Von gepflegten Südländern und kultivierten Arabern fühle ich mich schon immer angezogen. Vielleicht weil das Fremde einfach verlockender ist als das Bekannte. Aber ich habe auch Respekt vor anderen Kulturen und glaube nicht unbedingt, dass sich Multikulti immer verwirklichen lässt. Dass auch andere so denken, zeigt die Tendenz einiger türkisch-stämmiger Freunde, die letztlich in ihrem Kulturkreis geheiratet haben.

Neulich habe ich in der „Mutter“ in Schöneberg Taifun kennen gelernt. Taifun ist ein Freund meiner türkischen Freundin Beliz. Der große dunkelhaarige Mann hält rein optisch, was sein Name verspricht. Nachdem er Beliz und mich zwei Stunden mit Machosprüchen amüsiert hatte, frage ich ihn nach seiner Freundin.

Plötzlich kippt die Stimmung. Der Macho wird still. Leise weiht er uns in sein Problem ein. Seit neun Monaten ist er mit einer 31-jährigen Kurdin zusammen. Ach, was heißt eigentlich Kurdin? Eigentlich ist sie laut Pass so deutsch wie ich.
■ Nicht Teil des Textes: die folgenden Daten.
/-- No command touches the queue of waiting commands, and every command answers a next state, but a checked frame
from below that finds 2 frames in the pass-through buffer, which stops by name (log 7). -/
def Obligations.CommandsAnswer : Prop :=
  (∀ (c : Instr) (s t : State), exec c s = .next t → t.pending = s.pending)
    ∧ (∀ (c : Instr) (s : State),
     (∃ t, exec c s = .next t)
       ∨ ∃ b f, c = .upstreamInCharacter b ∧ (assemble s.upstream.assembler b).2 = .frame f
           ∧ 2 ≤ s.upstream.buffer.length ∧ exec c s = .fault .upstreamOverrun)

/-! ### Numbers -/

/-- Numbers in and out. A feed price is refused by each of the four conditions, else it is W x 256 + N x (256 / D),
which is exact and in the price range. In a message the whole part stands in 2 characters, then the numerator and the
code in 1 each. A number stands in its characters high-order character first (R197), a signed one in two's complement,
and is read back as it was written; a run of issue numbers stands in 2 characters each; decimal digits have no leading
zeros and are read back. -/
def Obligations.NumbersReadAndWritten : Prop :=
  ((∀ w n k p, normalise w n k = some p ↔
       w ≤ 9999 ∧ 1 ≤ k ∧ k ≤ 8 ∧ n < 2 ^ k ∧ p = w * 256 + n * (256 / 2 ^ k) ∧ p ≠ 0)
     ∧ (∀ w n k p, normalise w n k = some p → p * 2 ^ k = (w * 2 ^ k + n) * 256 ∧ 1 ≤ p ∧ p ≤ 2559999)
     ∧ ∀ (body : Text) (i : Nat), feedPriceAt body i =
         normalise (readNat body i 2) (byteAt body (i + 2)).toNat (byteAt body (i + 3)).toNat)
    ∧ (∀ m : Nat, (decimal m).foldl (fun a c => a * 10 + (c.toNat - 0x30)) 0 = m
        ∧ (∀ c ∈ decimal m, 0x30 ≤ c.toNat ∧ c.toNat ≤ 0x39)
        ∧ ((decimal m).head? = some 0x30 → decimal m = [0x30]) ∧ decimal m ≠ [])
    ∧ (∀ (w n : Nat) (pre post : Text), n < 256 ^ w →
        (writeNat w n).length = w ∧ readNat (pre ++ writeNat w n ++ post) pre.length w = n)
    ∧ (∀ w n : Nat, writeNat w n = (List.range w).map fun j => BitVec.ofNat 8 (n / 256 ^ (w - 1 - j)))
    ∧ (∀ (w : Nat) (i : Int), writeInt w i = writeNat w (i % 256 ^ w).toNat)
    ∧ (∀ (body : Text) (i n : Nat), readIssues body i n = (List.range n).map fun j => readNat body (i + 2 * j) 2)
    ∧ ∀ (i : Int) (pre post : Text), -(2 ^ 31) ≤ i → i < 2 ^ 31 →
        readInt32 (pre ++ writeInt 4 i ++ post) pre.length = i

/-- The texts of prices, net changes and volumes. The fraction of v over the display denominator d is the numerator
with the remainder discarded, reduced by halving. A price is its whole part in decimal digits and the fraction when
its numerator is over 0; with digit dropping the whole part is its units digit. A net change is "0" with no sign
when neither part of its magnitude shows, else the sign and the parts that show. A volume is its lot count. -/
def Obligations.PriceTextsWritten : Prop :=
  (∀ d v : Nat, d ∈ [8, 16, 32, 64] → ∃ n e,
      n * d = ((v % 256) / (256 / d)) * e ∧ n < e ∧ e ∣ d ∧ (n = 0 ∨ n % 2 = 1)
        ∧ (let fraction : Text := decimal n ++ [0x2F] ++ decimal e
          let tail : Text := if n = 0 then [] else [0x20] ++ fraction
          priceText d v = decimal (v / 256) ++ tail
            ∧ droppedText d v = decimal (v / 256 % 10) ++ tail ∧ (decimal (v / 256 % 10)).length = 1
            ∧ ∀ c : Int, c.natAbs = v →
                let sign : Text := if c < 0 then [0x2D] else [0x2B]
                (v / 256 = 0 → n = 0 → changeText d c = [0x30])
                  ∧ (v / 256 = 0 → n ≠ 0 → changeText d c = sign ++ fraction)
                  ∧ (v / 256 ≠ 0 → changeText d c = sign ++ decimal (v / 256) ++ tail)))
    ∧ ∀ shares : Nat, volumeText shares = decimal (shares / 100)

/-! ### The Feed Receiver -/

/-- The moves of the frame assembler on one character, and what a character that completes no frame does to the
card: a sync pair or broken sync inside a frame and a length error each count one check failure, and the partial
frame is not counted as received, not handed on and not repeated. -/
def Obligations.AssemblerMoves : Prop :=
  (∀ c : Byte,
      assemble .hunt c = (if c = 0x96 then .firstSync else .hunt, .nothing)
        ∧ assemble .firstSync c = (if c = 0x96 then .synced else .hunt, .nothing)
        ∧ (c = 0x96 → assemble .synced c = (.synced, .nothing))
        ∧ (2 ≤ c.toNat → c.toNat ≤ 60 → assemble .synced c = (.body c.toNat [] false, .nothing))
        ∧ (c ≠ 0x96 → c.toNat < 2 ∨ 60 < c.toNat → assemble .synced c = (.hunt, .failure)))
    ∧ (∀ (n : Nat) (got : Text) (high : Option Byte),
        assemble (.body n got false) 0x96 = (.body n got true, .nothing)
          ∧ assemble (.check got high false) 0x96 = (.check got high true, .nothing)
          ∧ assemble (.body n got true) 0x96 = (.synced, .failure)
          ∧ assemble (.check got high true) 0x96 = (.synced, .failure)
          ∧ ∀ c : Byte, c ≠ 0x96 → c ≠ 0x00 →
              assemble (.body n got true) c = (.hunt, .failure)
                ∧ assemble (.check got high true) c = (.hunt, .failure))
    ∧ (∀ (n : Nat) (got : Text) (held : Bool) (c : Byte), (held = false ∧ c ≠ 0x96) ∨ (held = true ∧ c = 0x00) →
        let d : Byte := if held then 0x96 else c
        assemble (.body n got held) c =
            (if got.length + 1 < n then .body n (got ++ [d]) false else .check (got ++ [d]) none false, .nothing)
          ∧ assemble (.check got none held) c = (.check got (some d) false, .nothing)
          ∧ ∀ h : Byte, assemble (.check got (some h) held) c =
              (.hunt, if frameCheck got = h ++ d then .frame ⟨got, h, d⟩ else .failure))
    ∧ ∀ (s : State) (c : Byte),
        ((assemble s.feed.assembler c).2 = .nothing →
            exec (.feedInCharacter c) s =
              .next { s with feed := { s.feed with assembler := (assemble s.feed.assembler c).1 } })
          ∧ ((assemble s.feed.assembler c).2 = .failure →
            exec (.feedInCharacter c) s =
              .next { s with feed := { s.feed with
                assembler := (assemble s.feed.assembler c).1
                counts := { s.feed.counts with checkFailure := min (s.feed.counts.checkFailure + 1) 65535 } } })

/-- Frames as they stand on a line, and the cyclic check. The check register starts at 0 and takes the length and the
body, each character least significant bit first; the first check character is its high half. Two sync characters open
a frame, and a fill character follows each character of value 96h inside it. Every frame of 2 to 60 body characters,
sent with its sync, fill and check characters, is taken whole by the assembler and no sooner than at its last
character; with other check characters it is a check failure. -/
def Obligations.FrameRoundTrip : Prop :=
  (∀ body : Text,
      let enter (reg : BitVec 16) (b : Bool) : BitVec 16 :=
        (reg >>> 1) ^^^ (if (b ^^ reg.getLsbD 0) = true then 0xA001#16 else 0#16)
      let bits : List Bool := (BitVec.ofNat 8 body.length :: body).flatMap fun c => (List.range 8).map c.getLsbD
      frameCheck body = bits.foldl enter 0#16
        ∧ (frameOf body).body = body ∧ (frameOf body).checkHigh ++ (frameOf body).checkLow = frameCheck body)
    ∧ (∀ f : Frame, wireChars f = [0x96, 0x96]
        ++ (BitVec.ofNat 8 f.body.length :: f.body ++ [f.checkHigh, f.checkLow]).flatMap fun c =>
          if c = 0x96 then [0x96, 0x00] else [c])
    ∧ ∀ (body : Text) (h l : Byte), 2 ≤ body.length → body.length ≤ 60 →
    let f : Frame := ⟨body, h, l⟩
    assembleAll .hunt (wireChars f) =
      (.hunt, List.replicate ((wireChars f).length - 1) .nothing
        ++ [if f = frameOf body then .frame f else .failure])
Der 33-Jährige, der  noch vor kurzem mit deutsch-stämmigen (was für eine blöde Bezeichnung!) Frauen um die Häuser zog, wendet sich seit einer Weile nur Frauen mit seinem kulturellen Hintergrund zu. Er sagt offen, dass das nicht anders ginge. Wegen der Familie und so.  Aber gerade das bricht ihm das Genick. Oder sollte ich sagen, den Schwanz?

Seine Perle, Berna, ist noch Jungfrau. Er sagt, er habe alles probiert, sie umzustimmen. Er regt sich auf: „Wenn das so weitergeht, werde ich sie entweder zwangsentjungfern, oder ich muss in den Puff gehen!“ Er sagt, er könne keine Frau heiraten, mit der er keinen Sex gehabt habe. Er denke diesbezüglich westlich. Seine Freundin hingegen stempelt alle Frauen, die vor der Ehe Geschlechtsverkehr haben, als Schlampen ab. Ich werde wütend und verliere jegliches Verständnis. Wir haben hier mit einer jungen Frau zu tun, die als promovierte Ärztin  im Gertrauden – Krankenhaus arbeitet. Eine Frau, die in Berlin studiert hat. Eine Frau, die ansonsten laut Taifun alle westlichen Vorteile gerne für sich in Anspruch nimmt. Ich sage zu Taifun, dass ich eher an ein psychologisches Problem glaube. Nun hat sie so lange die Beine zusammengekniffen, dass sie nicht mehr herauskommt aus ihrer religiösen Zwangsneurose. Würde sie Taifun ranlassen, müssten ihr die letzten fünfzehn Jahre wie vergeudete Zeit vorkommen.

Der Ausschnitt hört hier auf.